Social Democrats and Greens have not only rushed to harshen the mistreatment of migrants, but have been leading the charge to remilitarize Germany, while the Left Party is split between the Wagenknecht group – which consistently opposes militarism but seeks to intensify deportations – and the remainder, which consistently protects migrants but has been unable to take a stand against the Israeli military’s extensive war crimes in Gaza, aided and abetted by the German government. A clear opposition to wars and closed borders, once the keystone positions of the German left, is no longer on the ballot.

Where next?

With few credible prospects of an electoral victory over the right’s agenda in the near term, the anti-AfD protests have left many wondering how the party’s ascent can actually be stopped. Debates have intensified over the possibility of banning the party outright – but this process would take years, might fuel protest voting for the far right and, if it fails, critics warn, may finally pave the party’s road to power.

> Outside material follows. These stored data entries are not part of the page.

-- ==== Sys2Proof/Machine/Registers.lean ====
section
/-!
DEFINITION. Register accesses (chapter 02): how an address and a size reach registers (R31 to R33, R43), what a host may reach (R49,
R50), the requesters of an access (R391, R419, R438), and the commands that write or read registers.
-/
namespace Sys2Proof.Machine

/-! ## Addresses (R31) -/

/-- Base of the register window. -/
abbrev windowBase : Nat := 0x0F0000000000

/-- Address of an offset of a page. -/
def pageAddr (ty p inst off : Nat) : Nat := windowBase + ty * 2 ^ 28 + p * 2 ^ 26 + inst * 2 ^ 12 + off

/-- Block type, page, instance and offset of an address in the window. -/
def splitAddr (a : Nat) : Option (Nat × Nat × Nat × Nat) :=
  if windowBase ≤ a ∧ a < windowBase + 2 ^ 36 then
    let o := a - windowBase
    some (o / 2 ^ 28, o / 2 ^ 26 % 4, o / 2 ^ 12 % 2 ^ 14, o % 2 ^ 12)
  else none

/-- Is an access a naturally aligned one of 32 or 64 bits (R33)? -/
def accessOk (addr size : Nat) : Bool := (size == 4 || size == 8) && addr % size == 0

/-! ## Reading and writing a page -/

/-- The 32-bit word at an offset of a page; zero where no register is (R32). -/
def wordAt (rs : List Reg) (o : Nat) : Nat :=
  match rs.find? fun r => decide (r.off ≤ o) && decide (o < r.off + r.size) with
  | some r => r.val / 2 ^ (8 * (o - r.off)) % 2 ^ 32
  | none => 0

/-- A read of 4 or 8 bytes. -/
def pageRead (rs : List Reg) (o size : Nat) : Nat := if size = 8 then wordAt rs o + wordAt rs (o + 4) * 2 ^ 32 else wordAt rs o

/-- A write of a 32-bit word: a whole register, or one half of a 64-bit one, which takes effect on its own (R43). -/
def wordWrite (rs : List Reg) (o x : Nat) (m : Mach) : Mach :=
  match rs.find? fun r => decide (r.off ≤ o) && decide (o < r.off + r.size) with
  | none => m
  | some r => match r.put with
    | none => m
    | some f =>
      if r.size = 4 then f (x % 2 ^ 32) m
      else if o = r.off then f (r.base / 2 ^ 32 * 2 ^ 32 + x % 2 ^ 32) m
      else f (r.base % 2 ^ 32 + x % 2 ^ 32 * 2 ^ 32) m

/-- A write of 4 or 8 bytes: 8 bytes reach a 64-bit register at once, or two 32-bit registers in the same cycle (R33, R43). Where the two
act on each other, as ARM0 and RTE_RANK0 do, R33 gives no order, and the lower word acts first (DESIGN CHOICE). -/
def pageWrite (rs : List Reg) (o size x : Nat) (m : Mach) : Mach :=
  if size = 8 then
    match rs.find? fun r => r.off == o && r.size == 8 with
    | some r => match r.put with
      | some f => f (x % 2 ^ 64) m
      | none => m
    | none => wordWrite rs (o + 4) (x / 2 ^ 32) (wordWrite rs o x m)
  else wordWrite rs o x m

/-- Which of reading and writing a viewer may do on a page (R49). -/
def Mach.mayReach (m : Mach) (v : Option Nat) (ty inst p : Nat) : Bool × Bool :=
  match v with
  | none => (true, true)
  | some d => if pageExists ty inst p then m.reaches d ty inst p else (false, false)

/-- A refused access is counted on the page of the host's domain (R50); one of the other requesters is not. -/
def Mach.refuseAccess (m : Mach) (v : Option Nat) : Mach :=
  match v with
  | some d => m.event tyDom d 0
  | none => m

/-- A register read: the value, and the module with a refused access counted (R32, R33, R50). Nothing else changes (R39). -/
def Mach.regRead (m : Mach) (v : Option Nat) (addr size : Nat) : Nat × Mach :=
  match splitAddr addr with
  | none => (0, m.refuseAccess v)
  | some (ty, p, inst, o) =>
    if accessOk addr size && (m.mayReach v ty inst p).1 then (pageRead (m.pageRegs v ty inst p) o size, m)
    else (0, m.refuseAccess v)

/-- A register write (R32, R33, R38, R50). -/
def Mach.regWrite (m : Mach) (v : Option Nat) (addr size x : Nat) : Mach :=
  match splitAddr addr with
  | none => m.refuseAccess v
  | some (ty, p, inst, o) =>
    if accessOk addr size && (m.mayReach v ty inst p).2 then pageWrite (m.pageRegs v ty inst p) o size x m
    else m.refuseAccess v

/-! ## Requesters (R34, R391, R419, R438) -/

/-- Whose view a packet's sender has: the management processor and the planner of a module see every page; every other unit acts for
the packet's domain. -/
def packetViewer (p : Packet) : Option Nat :=
  if stLocal p.src = mgtUnit ∨ stLocal p.src = plnUnit then none else some p.domain

/-- A register write by a requester: it is made and, for a packet, acknowledged by REG_ACK. A packet or datagram must carry this
write. -/
def Mach.regCmd (m : Mach) (who : Requester) (addr size x : Nat) : Mach :=
  if m.rst.inReset then m
  else
    match who with
    | .host d => if (m.getDom d).host = .localHost then m.regWrite (some d) addr size x else m
    | .mgmt => m.regWrite none addr size x
    | .planner => m.regWrite none addr size x
    | .packet p =>
      if p.addr == addr && p.data.length == size && leNat p.data == x then
        m.onPacket p 0x05 fun m t => (m.regWrite (packetViewer p) addr size x).respond t p 0x13 addr 0 []
      else m
    | .remote port g =>
      if g.addr == addr && g.length == size && leNat g.data == x then
        m.onGram port 5 g fun m => m.regWrite (some g.domain) addr size x
      else m

/-- REGISTER_WRITE (R38). -/
def execRegisterWrite (who : Requester) (addr size : Nat) (value : BitVec 64) (s : State) : Host.Outcome State Fault Refusal :=
  .next (s.onMach fun m => m.regCmd who addr size (value.toNat % 2 ^ (8 * size)))

/-- A register read whose value goes to a requester on this module. -/
def Mach.readOut (m : Mach) (v : Option Nat) (addr size : Nat) : Mach :=
  let r := m.regRead v addr size
  { r.2 with lastRead := r.1 }

/-- A register read by a requester; a packet is answered by REG_DATA. -/
def Mach.readCmd (m : Mach) (who : Requester) (addr size : Nat) : Mach :=
  if m.rst.inReset then m
  else
    match who with
    | .host d => if (m.getDom d).host = .localHost then m.readOut (some d) addr size else m
    | .mgmt => m.readOut none addr size
    | .planner => m.readOut none addr size
    | .packet p =>
      if p.addr == addr && p.len == size then
        m.onPacket p 0x04 fun m t =>
          let r := m.regRead (packetViewer p) addr size
          r.2.respond t p 0x12 addr 0 (leBytes size r.1)
      else m
    | .remote _ _ => m

/-- REG_READ (R391). -/
def execRegRead (who : Requester) (addr size : Nat) (s : State) : Host.Outcome State Fault Refusal :=
  .next (s.onMach fun m => m.readCmd who addr size)

/-- The size that a REG_READ datagram reads: 8 bytes of a 64-bit register that the host reaches, otherwise 4; its header names none. -/
def Mach.gramSize (m : Mach) (d addr : Nat) : Nat :=
  match splitAddr addr with
  | none => 4
  | some (ty, p, inst, o) =>
    if (m.mayReach (some d) ty inst p).1 && addr % 8 == 0 &&
        (m.pageRegs (some d) ty inst p).any (fun r => r.off == o && r.size == 8) then 8 else 4

/-- DGRAM_REG_READ (R438): the register is read, and a REG_DATA datagram answers. -/
def execDgramRegRead (port : Nat) (g : Datagram) (s : State) : Host.Outcome State Fault Refusal :=
  .next (s.onMach fun m => m.onGram port 6 g fun m =>
    let n := m.gramSize g.domain g.addr
    let r := m.regRead (some g.domain) g.addr n
    r.2.sendGram g.domain 7 0 g.addr (leBytes n r.1))

/-! ## Headers (R36, R41, R46) -/

/-- What CTRL of a page 0 holds. -/
def Mach.ctrlOf (m : Mach) (ty inst : Nat) : Nat := (m.getHdr (hdrKey ty inst)).ctrl

/-- CTRL_COMMIT (R46): 1 to CTRL.COMMIT, with QUIESCE and ENABLE as they stand. -/
def execCtrlCommit (who : Requester) (type inst : Nat) (s : State) : Host.Outcome State Fault Refusal :=
  .next (s.onMach fun m => m.regCmd who (pageAddr type 0 inst 0x010) 4 (4 + m.ctrlOf type inst))

/-- QUIESCE (R36). -/
def execQuiesce (who : Requester) (type inst : Nat) (on : Bool) (s : State) : Host.Outcome State Fault Refusal :=
  .next (s.onMach fun m => m.regCmd who (pageAddr type 0 inst 0x010) 4 (2 * b2n on + m.ctrlOf type inst % 2))

/-- ENABLE (R36). -/
def execEnable (who : Requester) (type inst : Nat) (on : Bool) (s : State) : Host.Outcome State Fault Refusal :=
  .next (s.onMach fun m => m.regCmd who (pageAddr type 0 inst 0x010) 4 (b2n on + m.ctrlOf type inst / 2 * 2))

/-- BLOCK_QUIESCED (R36): the work of a quiescing block has ended. -/
def execBlockQuiesced (type inst : Nat) (s : State) : Host.Outcome State Fault Refusal :=
  .next (s.onMach fun m =>
    if pageExists type inst 0 && !m.instFenced type inst && (m.getHdr (hdrKey type inst)).quiesce && !m.blockActive type inst then
      m.modHdr (hdrKey type inst) fun h => { h with quiesced := true }
    else m)

/-- EVENT_CLEAR (R41): the events that occur in the cycle of the write stay set and are counted. -/
def execEventClear (who : Requester) (type inst : Nat) (bits during : BitVec 8) (s : State) : Host.Outcome State Fault Refusal :=
  .next (s.onMach fun m =>
    let m := m.regCmd who (pageAddr type 0 inst 0x018) 4 bits.toNat
    if pageExists type inst 0 && !m.instFenced type inst then
      (List.range 8).foldl (fun m e =>
        if during.getLsbD e && bitAt (eventBits type) e then m.event type inst e else m) m
    else m)

/-! ## Fabric, update dies -/

/-- RETRAIN (R388). -/
def execRetrain (who : Requester) (port : Nat) (s : State) : Host.Outcome State Fault Refusal :=
  .next (s.onMach fun m => m.regCmd who (pageAddr tyLnk 0 port 0x040) 4 1)

/-- ARM0 (R402). -/
def execArm0 (who : Requester) (tract : Nat) (s : State) : Host.Outcome State Fault Refusal :=
  .next (s.onMach fun m => m.regCmd who (pageAddr tyRte 0 tract 0x040) 4 0x100)

/-- ARM1 (R402). -/
def execArm1 (who : Requester) (tract : Nat) (s : State) : Host.Outcome State Fault Refusal :=
  .next (s.onMach fun m => m.regCmd who (pageAddr tyRte 0 tract 0x040) 4 0x200)

/-- FLIP (R402). -/
def execFlip (who : Requester) (tract : Nat) (s : State) : Host.Outcome State Fault Refusal :=
  .next (s.onMach fun m => m.regCmd who (pageAddr tyRte 0 tract 0x040) 4 0x400)

/-- RTE_RANK_WRITE (R402). -/
def execRteRankWrite (who : Requester) (tract version : Nat) (rank : BitVec 24) (s : State) : Host.Outcome State Fault Refusal :=
  .next (s.onMach fun m => m.regCmd who (pageAddr tyRte 0 tract (if version = 0 then 0x044 else 0x048)) 4 rank.toNat)

/-- RTE_MT_DATA (R414). -/
def execRteMtData (who : Requester) (tract : Nat) (entry : BitVec 32) (s : State) : Host.Outcome State Fault Refusal :=
  .next (s.onMach fun m => m.regCmd who (pageAddr tyRte 1 tract 0x008) 4 entry.toNat)

/-- RTE_LT_DATA (R414). -/
def execRteLtData (who : Requester) (tract : Nat) (entry : BitVec 32) (s : State) : Host.Outcome State Fault Refusal :=
  .next (s.onMach fun m => m.regCmd who (pageAddr tyRte 2 tract 0x008) 4 entry.toNat)

/-- RTE_MC_DATA (R414). -/
def execRteMcData (who : Requester) (tract : Nat) (entry : BitVec 64) (s : State) : Host.Outcome State Fault Refusal :=
  .next (s.onMach fun m => m.regCmd who (pageAddr tyRte 3 tract 0x008) 8 entry.toNat)

/-- RTE_TIME_SET (R409). -/
def execRteTimeSet (who : Requester) (ns : BitVec 64) (s : State) : Host.Outcome State Fault Refusal :=
  .next (s.onMach fun m => m.regCmd who (pageAddr tyRte 0 0 0x078) 8 ns.toNat)

/-- UPD_PROG_COUNT (R300). -/
def execUpdProgCount (who : Requester) (die : Nat) (count : BitVec 32) (s : State) : Host.Outcome State Fault Refusal :=
  .next (s.onMach fun m => m.regCmd who (pageAddr tyUpd 1 die 0x008) 4 count.toNat)

/-! ## Contexts, domains, application cores -/

/-- CTX_ACTIVATE (R422). -/
def execCtxActivate (who : Requester) (c : Nat) (s : State) : Host.Outcome State Fault Refusal :=
  .next (s.onMach fun m => m.regCmd who (pageAddr tyCtx 0 c 0x040) 4 1)

/-- CTX_DEACTIVATE (R422). -/
def execCtxDeactivate (who : Requester) (c : Nat) (s : State) : Host.Outcome State Fault Refusal :=
  .next (s.onMach fun m => m.regCmd who (pageAddr tyCtx 0 c 0x040) 4 2)

/-- CTX_RESET (R508). -/
def execCtxReset (who : Requester) (c : Nat) (s : State) : Host.Outcome State Fault Refusal :=
  .next (s.onMach fun m => m.regCmd who (pageAddr tyCtx 0 c 0x040) 4 4)

/-- CTX_SQ_TAIL (R424). -/
def execCtxSqTail (who : Requester) (c : Nat) (tail : BitVec 32) (s : State) : Host.Outcome State Fault Refusal :=
  .next (s.onMach fun m => m.regCmd who (pageAddr tyCtx 1 c 0x000) 4 tail.toNat)

/-- CTX_CQ_HEAD (R424, R432). -/
def execCtxCqHead (who : Requester) (c : Nat) (head : BitVec 32) (s : State) : Host.Outcome State Fault Refusal :=
  .next (s.onMach fun m => m.regCmd who (pageAddr tyCtx 1 c 0x008) 4 head.toNat)

/-- DOM_RESET (R507). -/
def execDomReset (who : Requester) (d : Nat) (s : State) : Host.Outcome State Fault Refusal :=
  .next (s.onMach fun m => m.regCmd who (pageAddr tyDom 0 d 0x064) 4 1)

/-- RST_DOMAIN_HOLD (R507). -/
def execRstDomainHold (who : Requester) (hold : BitVec 32) (s : State) : Host.Outcome State Fault Refusal :=
  .next (s.onMach fun m => m.regCmd who (pageAddr tyRst 0 0 0x058) 4 hold.toNat)

/-- APC_ASSIGN (R447). -/
def execApcAssign (who : Requester) (off size : Nat) (value : BitVec 64) (s : State) : Host.Outcome State Fault Refusal :=
  .next (s.onMach fun m =>
    if off + size ≤ 32 then m.regCmd who (pageAddr tyApc 0 0 (0x040 + off)) size (value.toNat % 2 ^ (8 * size)) else m)

/-! ## Observation, management, power -/

/-- THD_SEL_WRITE (R512). -/
def execThdSelWrite (who : Requester) (k n : Nat) (value : BitVec 32) (s : State) : Host.Outcome State Fault Refusal :=
  .next (s.onMach fun m => if n < 64 then m.regCmd who (pageAddr tyThd 0 (k + 1) (0x040 + 4 * n)) 4 value.toNat else m)

/-- THD_GSEL_WRITE (R511). -/
def execThdGselWrite (who : Requester) (n : Nat) (value : BitVec 32) (s : State) : Host.Outcome State Fault Refusal :=
  .next (s.onMach fun m => if n < 16 then m.regCmd who (pageAddr tyThd 0 0 (0x060 + 4 * n)) 4 value.toNat else m)

/-- THD_TRACE_CTRL (R515). -/
def execThdTraceCtrl (who : Requester) (value : BitVec 32) (s : State) : Host.Outcome State Fault Refusal :=
  .next (s.onMach fun m => m.regCmd who (pageAddr tyThd 0 0 0x044) 4 value.toNat)

/-- FW_ACTIVATE (R472). -/
def execFwActivate (who : Requester) (s : State) : Host.Outcome State Fault Refusal :=
  .next (s.onMach fun m => m.regCmd who (pageAddr tyMgt 0 0 0x050) 4 1)

/-- FW_COMMIT (R472). -/
def execFwCommit (who : Requester) (s : State) : Host.Outcome State Fault Refusal :=
  .next (s.onMach fun m => m.regCmd who (pageAddr tyMgt 0 0 0x050) 4 2)

/-- PWR_COMMIT (R484): 1 to CTRL.COMMIT of the power page. -/
def execPwrCommit (who : Requester) (s : State) : Host.Outcome State Fault Refusal :=
  .next (s.onMach fun m => m.regCmd who (pageAddr tyPwr 0 0 0x010) 4 (4 + m.ctrlOf tyPwr 0))

end Sys2Proof.Machine
end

In the meantime, it remains to be seen how effective the government’s newly announced legal measures to quell the upsurge will be. 

For the moment, it is clear that grassroots antifascist work is as urgent as ever, though radical shifts in social policy are needed to truly dry out the wells of alienation and despair upon which the neo-fascists draw. The myriad contradictions of the German political system seem to undermine at every turn the very goal for which the system was designed after the Nazis’ defeat: preventing a return to fascism. Crucial avenues for struggle abound, but causes for optimism remain in short supply.▼

Michael Sappir is a leftist writer and organiser from Israel, based in Berlin.